Shipping Window - Low(er) Temperatures

At what temperature are you all starting to stop shipments? I feel like in PA we are right on the cusp this week with being able to get deliveries. We have highs in the mid thirties and lows in the mid twenties. I can normally get items from NY/NYC in 1 day. ie: order today, ship tomorrow, deliver on Tuesday. Am I pushing my luck?

I found Rougeard @ $135ea (wine.com stacked coupons) and it feels like a deal I want to jump on. I’m just a little skeptical of them holding for spring shipment.

TW

Good question, but I live at the other end of the state, Lake Erie Lakeshore, which at times is basically like the North Pole. I have done experiments where I have left a bottle of cheap wine, in my backyard, in a Styrofoam shipper for days with nary an ice crystal in it. With any kind of decent shipper, you will be fine for a while yet. Frankly I worry far more about heat damage. Curious about the Rougeard deal. That seems like an insanely good price these days!

I’m generally ok with shipping unless the temperature all day will be below freezing. I haven’t had any issues. It was a bigger issue in WI.

No issues until the teens. I love cool weather shipping because it’s basically free temp controlled shipping. The bottles show up like straight out of the cellar.

I would ship under these conditions and have many times without a second thought and never had a problem.

Well based on the feedback here, I pulled the cord. Now lets cross our fingers that the storm coming later this week doesn’t mess up the delivery!

TW

Yes, this. And that is mid-upper teens consistently throughout the journey of DAYS. If it dips into the teens only “passing through”, it won’t freeze. Drink a glass and stop worrying. Or buy insurance.

On this topic, one of my Berserker Day purchases shipped out on Friday and is slowly moving towards the East coast, expected delivery tomorrow. Given the route that it has taken, I am not too concerned about the wine freezing but it does make me curious as to what the impact to the wine would be if it did freeze. The characteristics of ‘cooked’ wine are well documented. If a wine partially freezes but not enough to push out the cork, would you be able to tell? If so, in what way would the freeze change the wine?

I’ve been shipping thousands of packages for the last decade and only lost two to cold. One was a missed delivery on Friday in Chicago in a polar vortex (truck wasn’t unloaded over weekend) & the other was a my driver signs for me in Minnesota and recipient gone for a week. It’s hard to freeze wine unintentionally

The freezing temp of wine is about 22F, depending on the alcohol level.
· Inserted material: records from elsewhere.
-- ==== Sys2Proof/Laws/Reg.lean ====
section
/-! SUPPORT. Registers, fields, events, counters and memory bytes: what reads after each named update. -/

namespace Sys2Proof.Machine

/-! ### Words -/

/-- A register reads as stored, every other register as before. -/
theorem State.reg_putReg (s : State) (a b : Nat) (w : Word) :
    (s.putReg a w).reg b = if b = a then w else s.reg b := by
  unfold State.putReg State.reg
  exact Sparse.getD_find_put _ w a b s.regs _ (fun h => by rw [h])

theorem State.reg_putReg_same (s : State) (a : Nat) (w : Word) : (s.putReg a w).reg a = w := by simp [State.reg_putReg]

theorem State.reg_putReg_ne (s : State) {a b : Nat} (w : Word) (h : b ≠ a) : (s.putReg a w).reg b = s.reg b := by
  simp [State.reg_putReg, h]

/-- Two states with the same variant and registers read alike. -/
theorem State.reg_congr {s t : State} (hv : t.variant = s.variant) (h : t.regs = s.regs) (a : Nat) : t.reg a = s.reg a := by
  unfold State.reg; rw [hv, h]

/-- A register number is a word. -/
theorem State.rd_lt (s : State) (a : Nat) : s.rd a < 2 ^ 32 := (s.reg a).isLt

theorem State.rd_eq_of_reg {s t : State} {a : Nat} (h : t.reg a = s.reg a) : t.rd a = s.rd a := by
  unfold State.rd; rw [h]

theorem State.fld_eq_of_reg {s t : State} {f : Fld} (h : t.reg f.adr = s.reg f.adr) : t.fld f = s.fld f := by
  unfold State.fld State.rd; rw [h]

theorem State.on_eq_of_reg {s t : State} {f : Fld} (h : t.reg f.adr = s.reg f.adr) : t.on f = s.on f := by
  unfold State.on; rw [State.fld_eq_of_reg h]

/-- A register reads the number stored, modulo 2^32. -/
theorem State.rd_wr (s : State) (a b n : Nat) : (s.wr a n).rd b = if b = a then n % 2 ^ 32 else s.rd b := by
  unfold State.wr State.rd
  rw [State.reg_putReg]
  split <;> simp

theorem State.reg_wr_ne (s : State) {a b : Nat} (n : Nat) (h : b ≠ a) : (s.wr a n).reg b = s.reg b :=
  State.reg_putReg_ne s _ h

theorem State.reg_wr_same (s : State) (a n : Nat) : (s.wr a n).reg a = BitVec.ofNat 32 n := State.reg_putReg_same s _ _

theorem State.rd_wr_same (s : State) (a n : Nat) : (s.wr a n).rd a = n % 2 ^ 32 := by simp [State.rd_wr]

theorem State.reg_clearReg (s : State) (a b : Nat) :
    (s.clearReg a).reg b = if b = a then resetWord s.variant a else s.reg b := State.reg_putReg s a b _

/-- The registers of a range read their reset values, every other register as before. -/
theorem State.reg_clearRegs (s : State) (lo hi a : Nat) :
    (s.clearRegs lo hi).reg a = if lo ≤ a ∧ a < hi then resetWord s.variant a else s.reg a := by
  unfold State.clearRegs State.reg
  rw [Sparse.find_filter (fun k => !(Nat.ble lo k && Nat.blt k hi)) a s.regs]
  by_cases h : lo ≤ a ∧ a < hi
  · have : (Nat.ble lo a && Nat.blt a hi) = true := by simp [h]
    simp [this, h]
  · have : (Nat.ble lo a && Nat.blt a hi) = false := by
      rw [← Bool.not_eq_true, Bool.and_eq_true, Nat.ble_eq, Nat.blt_eq]; exact h
    simp [this, h]

/-! ### Fields -/

theorem Fld.ok_le {f : Fld} (h : f.ok = true) : f.lo ≤ f.hi ∧ f.hi < 32 := by
  simpa [Fld.ok] using h

theorem State.reg_set_ne (s : State) (f : Fld) (v : Nat) {a : Nat} (h : a ≠ f.adr) : (s.set f v).reg a = s.reg a :=
  State.reg_wr_ne s _ h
Of course, in styro, it would take a while to get that low.

But I don’t think freezing is the only risk. I find that red wines left in the refrigerator for extended periods sometimes leave thin sediment crusts on the sides and bottom of bottle, so something is precipitating. And that’s at 40F. I recall that tartaric acid can also fall out if the wine gets really cold, producing wine stones. Those only seem to be an issue with extended times at cold temps, but they’d make me nervous about shipping by ground when it’s much below freezing.

I have never had an issue and had many thousands of bottles shipped to me in the winter. It’s much better than warm weather. If I lived in MSP or somewhere really cold i might worry about it more.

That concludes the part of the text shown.